[Stored items]
-- ==== Sys2Proof/Syntax.lean ====
section
/-! DEFINITION. The commands of AESCORE: one constructor per row of spec/opcode_table.json (30_encoding.md rule R75).
Operands that do not stand in the command word come from registers (R81) and are no part of the syntax. -/

namespace Sys2Proof

/-- One command of the opcode map (R75). `ksz` is the key size code KSZ, two bits of the word (R73). `len` is the
unsigned byte count LEN, 0..31 (R72); that it fits its five bits is `Instr.WellFormed`. -/
inductive Instr where
  /-- KEY_EXPAND, `KEYEXP`: OPC 0x01 (R104). -/
  | keyExpand (ksz : BitVec 2)
  /-- ENC_BLOCK, `ENCB`: OPC 0x02 (R120). -/
  | encBlock (len : Nat)
  /-- DEC_BLOCK, `DECB`: OPC 0x03 (R121). -/
  | decBlock (len : Nat)
  /-- GF_MUL, `GFMUL`: OPC 0x04 (R92). -/
  | gfMul
  /-- CBC_ENC_INIT, `CBCE.INIT`: OPC 0x05 (R131). -/
  | cbcEncInit (ksz : BitVec 2)
  /-- CBC_ENC_CHUNK, `CBCE.CHUNK`: OPC 0x06 (R134). -/
  | cbcEncChunk (len : Nat)
  /-- CBC_DEC_INIT, `CBCD.INIT`: OPC 0x07 (R140). -/
  | cbcDecInit (ksz : BitVec 2)
  /-- CBC_DEC_BLOCK, `CBCD.BLK`: OPC 0x08 (R141). -/
  | cbcDecBlock (len : Nat)
  /-- ZEROIZE: OPC 0x09 (R161). -/
  | zeroize
  deriving DecidableEq, Repr

end Sys2Proof
end

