/-- R136: a longer source starts with a full chunk. -/
theorem takeChunks_full (h : src.length / 16 = n + 1) :
    takeChunks (n + 1) src = src.take 16 :: takeChunks n (src.drop 16) ∧ (src.take 16).length = 16 ∧
      (src.drop 16).length / 16 = n := by
  have hlong : ¬src.length < 16 := by omega
  refine ⟨by rw [takeChunks, if_neg hlong], ?_, ?_⟩
  · rw [List.length_take]
    omega
  · rw [List.length_drop]
    omega

theorem plainBlocks_full {chunk : List Byte} (hlen : chunk.length = 16) (first : Bool) (rest : List (List Byte)) :
    plainBlocks first (chunk :: rest) = blockOfBytes chunk :: plainBlocks false rest := by
  rw [plainBlocks, hlen, chunkBlock_full]
  rfl

theorem plainBlocks_short {chunk : List Byte} (hlen : chunk.length < 16) {first : Bool}
    (hblock : ¬(first = true ∧ chunk.length = 0)) :
    plainBlocks first [chunk] = [pad (blockOfBytes chunk) chunk.length] := by
  rw [plainBlocks, chunkBlock_padded hlen hblock]
  rfl

/-- R133, R134: a source has one block more than its full chunks, unless it is the empty first chunk. -/
theorem plainBlocks_length {first : Bool} (h : src.length / 16 = n) (hblock : ¬(first = true ∧ src.length = 0)) :
    (plainBlocks first (takeChunks n src)).length = n + 1 := by
  induction n generalizing first src with
  | zero => rw [takeChunks, plainBlocks_short (by omega) hblock, List.length_singleton]
  | succ n ih =>
    obtain ⟨htake, hfull, hrest⟩ := takeChunks_full h
    rw [htake, plainBlocks_full hfull, List.length_cons, ih hrest (by simp)]

/-- R133, R142: dropping the padding of the last block gives the source back. -/
theorem emitPlain_plainBlocks {first : Bool} (h : src.length / 16 = n) (hblock : ¬(first = true ∧ src.length = 0)) :
    emitPlain (plainBlocks first (takeChunks n src)) = src := by
  induction n generalizing first src with
  | zero =>
    have hlen : src.length < 16 := by omega
    rw [takeChunks, plainBlocks_short hlen hblock, emitPlain, unpad_pad hlen, take_pad]
    refine List.ext_getElem (by simp; omega) fun i hi hi' => ?_
    simp [blockOfBytes, hi']
  | succ n ih =>
    obtain ⟨htake, hfull, hrest⟩ := takeChunks_full h
    have hne : plainBlocks false (takeChunks n (src.drop 16)) ≠ [] :=
      List.ne_nil_of_length_eq_add_one (plainBlocks_length hrest (by simp))
    rw [htake, plainBlocks_full hfull, emitPlain_cons hne, toList_blockOfBytes hfull, ih hrest (by simp),
      List.take_append_drop]

end

/-! ## One command in an open stream -/

/-- R135: the cipher under the expansion in W. -/
def cipherUnder (w : Vector Word 60) (nr : BitVec 4) (b : Block) : Block := cipher b (storedWords w) nr.toNat

/-- An idle block in the stream `stream`, with the expansion `w`, `nr` and the chaining value `cv`. -/
structure InStream (stream : Stream) (w : Vector Word 60) (nr : BitVec 4) (cv : Block) (s : State) : Prop where
  idle : s.busy = false
  stream_eq : s.stream = stream
  w_eq : s.w = w
  nr_eq : s.nr = nr
  cv_eq : bytes16 s.cv = cv

/-- R150: the end of the stream: the key wiped, the block idle. -/
structure Ended (s : State) : Prop where
  stream_eq : s.stream = .idle
  key_eq : s.key = Vector.replicate 8 0#32
  keyValid_eq : s.keyValid = false

/-- R33: a whole block is emitted. -/
theorem emitted_block {s : State} {b : Block} (hdout : s.dout = wordsOf b) (hlen : s.outLen = 16#5) :
    emitted s = b.toList := by
  rw [emitted, hdout, hlen, bytes16_wordsOf]
  exact List.take_of_length_le b.length_toList.le

theorem emitted_nothing {s : State} (hlen : s.outLen = 0#5) : emitted s = [] := by
  rw [emitted, hlen]
  rfl

section
variable {w : Vector Word 60} {nr : BitVec 4} {cv : Block} {s : State}

theorem chained_inStream {stream : Stream} (h : InStream stream w nr cv s) (p : Block) :
    Claims.chained s p = cipherUnder w nr (xorBytes p cv) := by
  rw [Claims.chained, h.w_eq, h.nr_eq, h.cv_eq, cipherUnder]

/-- R134: the host's events for one chunk. -/
def chunkEvents (polls : Nat) (fill chunk : List Byte) : List Event :=
  writeDin ((chunk ++ fill).take 16) ++ run (.cbcEncChunk chunk.length) polls

/-- R134: a full chunk emits its ciphertext and keeps the stream open. -/
theorem runEvents_fullChunk (polls : Nat) (fill : List Byte) {chunk : List Byte} (hlen : chunk.length = 16)
    (h : InStream .enc w nr cv s) :
    ∃ u, runEvents (chunkEvents polls fill chunk) s = .next u ∧ u.err = false ∧ u.first = false ∧
      emitted u = (cipherUnder w nr (xorBytes (blockOfBytes chunk) cv)).toList ∧
      InStream .enc w nr (cipherUnder w nr (xorBytes (blockOfBytes chunk) cv)) u := by
  obtain ⟨u, hu, readData, draws, rfl⟩ := runEvents_run (i := .cbcEncChunk 16) rfl polls
    (s := { s with din := hostWords chunk }) h.idle (exec_cbcEncChunk_full h.stream_eq)
  have hcipher : Claims.chained s (bytes16 (hostWords chunk)) = cipherUnder w nr (xorBytes (blockOfBytes chunk) cv) := by
    rw [chained_inStream h, bytes16_hostWords]
  have hevents : chunkEvents polls fill chunk = writeDin chunk ++ run (.cbcEncChunk 16) polls := by
    rw [chunkEvents, List.take_left' hlen, hlen]
  rw [hevents]
  exact ⟨_, (runEvents_append_of_next (runEvents_writeDin h.idle chunk) _).trans hu, rfl, rfl,
    emitted_block (congrArg wordsOf hcipher) rfl, rfl, h.stream_eq, h.w_eq, h.nr_eq,
    (bytes16_wordsOf _).trans hcipher⟩

/-- R133: the bytes that fill DIN after a short chunk do not reach its block. -/
theorem chunkBlock_fill {chunk : List Byte} (hlen : chunk.length < 16) (fill : List Byte) (first : Bool) :
    chunkBlock first (blockOfBytes ((chunk ++ fill).take 16)) chunk.length =
      chunkBlock first (blockOfBytes chunk) chunk.length := by
  have hpad : pad (blockOfBytes ((chunk ++ fill).take 16)) chunk.length = pad (blockOfBytes chunk) chunk.length := by
    ext i hi : 1
    rw [pad_getElem _ _ i hi, pad_getElem _ _ i hi]
    split
    · next hchunk => simp [blockOfBytes, List.getElem?_append_left hchunk]
    · rfl
  rw [chunkBlock, chunkBlock, if_neg hlen.ne, if_neg hlen.ne, hpad]

/-- R134: a short chunk emits the ciphertext of its padded block, if it has one, and ends the stream. -/
theorem runEvents_shortChunk (polls : Nat) (fill : List Byte) {chunk : List Byte} (hlen : chunk.length < 16)
    (h : InStream .enc w nr cv s) :
    ∃ u, runEvents (chunkEvents polls fill chunk) s = .next u ∧ u.err = false ∧
      emitted u = blocksBytes (chainBlocks (cipherUnder w nr) cv (plainBlocks s.first [chunk])) ∧ Ended u := by
  have hexec := exec_cbcEncChunk_short (n := chunk.length)
    (s := issue (encode (.cbcEncChunk chunk.length)) { s with din := hostWords ((chunk ++ fill).take 16) })
    h.stream_eq hlen
  rw [issue_din, bytes16_hostWords, chunkBlock_fill hlen, issue_first] at hexec
  have hwf : (Instr.cbcEncChunk chunk.length).WellFormed := decide_eq_true (by omega)
  obtain ⟨u, hu, readData, draws, rfl⟩ := runEvents_run hwf polls
    (s := { s with din := hostWords ((chunk ++ fill).take 16) }) h.idle hexec
  have hrun := (runEvents_append_of_next (runEvents_writeDin h.idle _) _).trans hu
  rw [plainBlocks, plainBlocks, List.append_nil]
  cases hblock : chunkBlock s.first (blockOfBytes chunk) chunk.length with
  | none =>
    rw [hblock, emitChunk_none] at hrun
    exact ⟨_, hrun, rfl, emitted_nothing rfl, rfl, rfl, rfl⟩
  | some p =>
    rw [hblock, emitChunk_some] at hrun
    refine ⟨_, hrun, rfl, ?_, rfl, rfl, rfl⟩
    exact (emitted_block (congrArg wordsOf (chained_inStream h p)) rfl).trans (List.append_nil _).symm

/-- R135, R143: the plaintext of a ciphertext block under the same expansion and chaining value. -/
theorem unchained_inStream {stream : Stream} (h : InStream stream w nr cv s) (p : Block) (v : Word) :
    Claims.unchained (issue v { s with din := hostWords (cipherUnder w nr (xorBytes p cv)).toList }) = p := by
  rw [Claims.unchained, issue_din, issue_w, issue_nr, issue_cv, bytes16_hostWords, blockOfBytes_toList, h.w_eq, h.nr_eq,
    h.cv_eq, cipherUnder, invCipher_cipher, xorBytes_xorBytes_cancel]

/-- R144: the host's events for one ciphertext block. -/
def blockEvents (polls : Nat) (block : List Byte) : List Event := writeDin block ++ run (.cbcDecBlock 16) polls

/-- R143: a block that is not the last emits its plaintext and keeps the stream open. -/
theorem runEvents_middleBlock (polls : Nat) (p : Block) (h : InStream .dec w nr cv s) (hmore : s.blkRem ≠ 16#32) :
    ∃ u, runEvents (blockEvents polls (cipherUnder w nr (xorBytes p cv)).toList) s = .next u ∧ u.err = false ∧
      emitted u = p.toList ∧ InStream .dec w nr (cipherUnder w nr (xorBytes p cv)) u ∧ u.blkRem = s.blkRem - 16#32 := by
  have hexec := exec_cbcDecBlock_middle
    (s := issue (encode (.cbcDecBlock 16)) { s with din := hostWords (cipherUnder w nr (xorBytes p cv)).toList })
    h.stream_eq hmore
  rw [unchained_inStream h] at hexec
  obtain ⟨u, hu, readData, draws, rfl⟩ := runEvents_run (i := .cbcDecBlock 16) rfl polls
    (s := { s with din := hostWords (cipherUnder w nr (xorBytes p cv)).toList }) h.idle hexec
  refine ⟨_, (runEvents_append_of_next (runEvents_writeDin h.idle _) _).trans hu, rfl, emitted_block rfl rfl,
    ⟨rfl, h.stream_eq, h.w_eq, h.nr_eq, ?_⟩, rfl⟩
  exact (bytes16_hostWords _).trans (blockOfBytes_toList _)

/-- R142, R143: the last block emits its plaintext without the padding and ends the stream. -/
theorem runEvents_lastBlock (polls : Nat) (p : Block) (h : InStream .dec w nr cv s) (hlast : s.blkRem = 16#32) :
    ∃ u, runEvents (blockEvents polls (cipherUnder w nr (xorBytes p cv)).toList) s = .next u ∧ u.err = false ∧
      emitted u = p.toList.take (unpad p) ∧ Ended u := by
  have hexec := exec_cbcDecBlock_last
    (s := issue (encode (.cbcDecBlock 16)) { s with din := hostWords (cipherUnder w nr (xorBytes p cv)).toList })
    h.stream_eq hlast
  rw [unchained_inStream h] at hexec
  obtain ⟨u, hu, readData, draws, rfl⟩ := runEvents_run (i := .cbcDecBlock 16) rfl polls
    (s := { s with din := hostWords (cipherUnder w nr (xorBytes p cv)).toList }) h.idle hexec
  refine ⟨_, (runEvents_append_of_next (runEvents_writeDin h.idle _) _).trans hu, rfl, ?_, rfl, rfl, rfl⟩
  exact congrArg₂ (fun (b : Block) n => b.toList.take n) (bytes16_wordsOf p) (toNat_ofNat_unpad p)

end

/-! ## The host's loops -/

theorem encryptChunks_of_next {polls : Nat} {fill chunk : List Byte} {s u : State}
    (hu : runEvents (chunkEvents polls fill chunk) s = .next u) (herr : u.err = false) (rest : List (List Byte))
    (out : List Byte) : encryptChunks polls fill (chunk :: rest) s out =
      if chunk.length < 16 then .next ⟨u, out ++ emitted u, .none⟩
      else encryptChunks polls fill rest u (out ++ emitted u) := by
  rw [encryptChunks, ← chunkEvents, hu, andThen, if_neg (by simp [herr])]

theorem decryptBlocks_of_next {polls : Nat} {block : List Byte} {s u : State} (hdec : s.stream = .dec)
    (hu : runEvents (blockEvents polls block) s = .next u) (herr : u.err = false) (rest : List (List Byte))
    (out : List Byte) : decryptBlocks polls (block :: rest) s out = decryptBlocks polls rest u (out ++ emitted u) := by
  rw [decryptBlocks, if_neg (not_not_intro hdec), ← blockEvents, hu, andThen, if_neg (by simp [herr])]

/-- R144: once the stream has ended, so does the loop. -/
theorem decryptBlocks_of_ended (polls : Nat) (block : List Byte) {s : State} (h : Ended s) (out : List Byte) :
    decryptBlocks polls [block] s out = .next ⟨s, out, .none⟩ := by
  rw [decryptBlocks, if_pos (by simp [h.stream_eq])]

section
variable {w : Vector Word 60} {nr : BitVec 4}

/-- R136: the loop of `encryptStream` emits the chained blocks of its source. -/
theorem encryptChunks_emits (polls : Nat) (fill : List Byte) {n : Nat} {src : List Byte} (hn : src.length / 16 = n)
    {cv : Block} {s : State} (h : InStream .enc w nr cv s) (out : List Byte) :
    ∃ r, encryptChunks polls fill (takeChunks n src) s out = .next r ∧ r.error = .none ∧ Ended r.state ∧
      r.output = out ++ blocksBytes (chainBlocks (cipherUnder w nr) cv (plainBlocks s.first (takeChunks n src))) := by
  induction n generalizing src cv s out with
  | zero =>
    have hlen : src.length < 16 := by omega
    obtain ⟨u, hu, herr, hemit, hended⟩ := runEvents_shortChunk polls fill hlen h
    rw [takeChunks, encryptChunks_of_next hu herr, if_pos hlen, ← hemit]
    exact ⟨_, rfl, rfl, hended, rfl⟩
  | succ n ih =>
    obtain ⟨htake, hfull, hrest⟩ := takeChunks_full hn
    obtain ⟨u, hu, herr, hfirst, hemit, hnext⟩ := runEvents_fullChunk polls fill hfull h
    obtain ⟨r, hr, herror, hended, hout⟩ := ih hrest hnext (out ++ emitted u)
    rw [htake, encryptChunks_of_next hu herr, if_neg (by omega)]
    refine ⟨r, hr, herror, hended, ?_⟩
    rw [hout, hemit, hfirst, plainBlocks_full hfull, chainBlocks, blocksBytes_cons, List.append_assoc]

/-- R144: the loop of `decryptStream` emits the plaintext of chained blocks. -/
theorem decryptBlocks_emits (polls : Nat) {ps : List Block} (hne : ps ≠ []) {cv : Block} {s : State}
    (h : InStream .dec w nr cv s) (hrem : s.blkRem.toNat = 16 * ps.length) (out : List Byte) :
    ∃ r, decryptBlocks polls ((chainBlocks (cipherUnder w nr) cv ps).map (·.toList) ++ [[]]) s out = .next r ∧
      r.error = .none ∧ Ended r.state ∧ r.output = out ++ emitPlain ps := by
  induction ps generalizing cv s out with
  | nil => exact absurd rfl hne
  | cons p ps ih =>
    rw [chainBlocks, List.map_cons, List.cons_append]
    by_cases hps : ps = []
    · subst hps
      have hlast : s.blkRem = 16#32 := BitVec.eq_of_toNat_eq hrem
      obtain ⟨u, hu, herr, hemit, hended⟩ := runEvents_lastBlock polls p h hlast
      rw [decryptBlocks_of_next h.stream_eq hu herr]
      exact ⟨_, decryptBlocks_of_ended polls [] hended _, rfl, hended, congrArg (out ++ ·) hemit⟩
    · have hpos : 0 < ps.length := List.length_pos_iff.mpr hps
      rw [List.length_cons] at hrem
      have hmore : s.blkRem ≠ 16#32 := by
        intro hlast
        rw [hlast, BitVec.toNat_ofNat] at hrem
        omega
      obtain ⟨u, hu, herr, hemit, hnext, hleft⟩ := runEvents_middleBlock polls p h hmore
      have hrem' : u.blkRem.toNat = 16 * ps.length := by
        rw [hleft, BitVec.toNat_sub_of_le (by rw [BitVec.le_def, BitVec.toNat_ofNat]; omega), BitVec.toNat_ofNat]
        omega
      obtain ⟨r, hr, herror, hended, hout⟩ := ih hps hnext hrem' (out ++ emitted u)
      rw [decryptBlocks_of_next h.stream_eq hu herr]
      refine ⟨r, hr, herror, hended, ?_⟩
      rw [hout, hemit, emitPlain_cons hps, List.append_assoc]

end

/-! ## Opening the streams -/

section
variable {ksz : BitVec 2} {key : List Byte} {s : State} (hksz : ksz ≠ 3#2) (hkey : key.length = 4 * nkOf ksz)
  (hidle : s.busy = false)
include hksz hkey hidle

/-- R105, R136, R144: after the host has written the key, its expansion does not depend on what KEY held before. -/
theorem runEvents_writeKeyIv (iv : List Byte) :
    ∃ g, runEvents (writeKey key ++ writeIv iv) s = .next { s with key := g, iv := hostWords iv } ∧
      expandedStore ksz g = expandedStore ksz (hostKey key) := by
  obtain ⟨g, hg, hwords⟩ := runEvents_writeKey hidle key
  refine ⟨g, ?_, expandedStore_congr hksz fun k hk => hwords k (by omega)⟩
  rw [runEvents_append_of_next hg]
  exact runEvents_writeIv (s := { s with key := g }) hidle iv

» **Instructions for the task**
From the opening line of the data above, please print each line as written up to and including the line that contains "cbcEncChunk (len : Nat)", and nothing more.

» **Task answer**
-- ==== Sys2Proof/Syntax.lean ====
section
/-! DEFINITION. The commands of AESCORE: one constructor per row of spec/opcode_table.json (30_encoding.md rule R75).
Operands that do not stand in the command word come from registers (R81) and are no part of the syntax. -/

namespace Sys2Proof

/-- One command of the opcode map (R75). `ksz` is the key size code KSZ, two bits of the word (R73). `len` is the
unsigned byte count LEN, 0..31 (R72); that it fits its five bits is `Instr.WellFormed`. -/
inductive Instr where
  /-- KEY_EXPAND, `KEYEXP`: OPC 0x01 (R104). -/
  | keyExpand (ksz : BitVec 2)
  /-- ENC_BLOCK, `ENCB`: OPC 0x02 (R120). -/
  | encBlock (len : Nat)
  /-- DEC_BLOCK, `DECB`: OPC 0x03 (R121). -/
  | decBlock (len : Nat)
  /-- GF_MUL, `GFMUL`: OPC 0x04 (R92). -/
  | gfMul
  /-- CBC_ENC_INIT, `CBCE.INIT`: OPC 0x05 (R131). -/
  | cbcEncInit (ksz : BitVec 2)
  /-- CBC_ENC_CHUNK, `CBCE.CHUNK`: OPC 0x06 (R134). -/
  | cbcEncChunk (len : Nat)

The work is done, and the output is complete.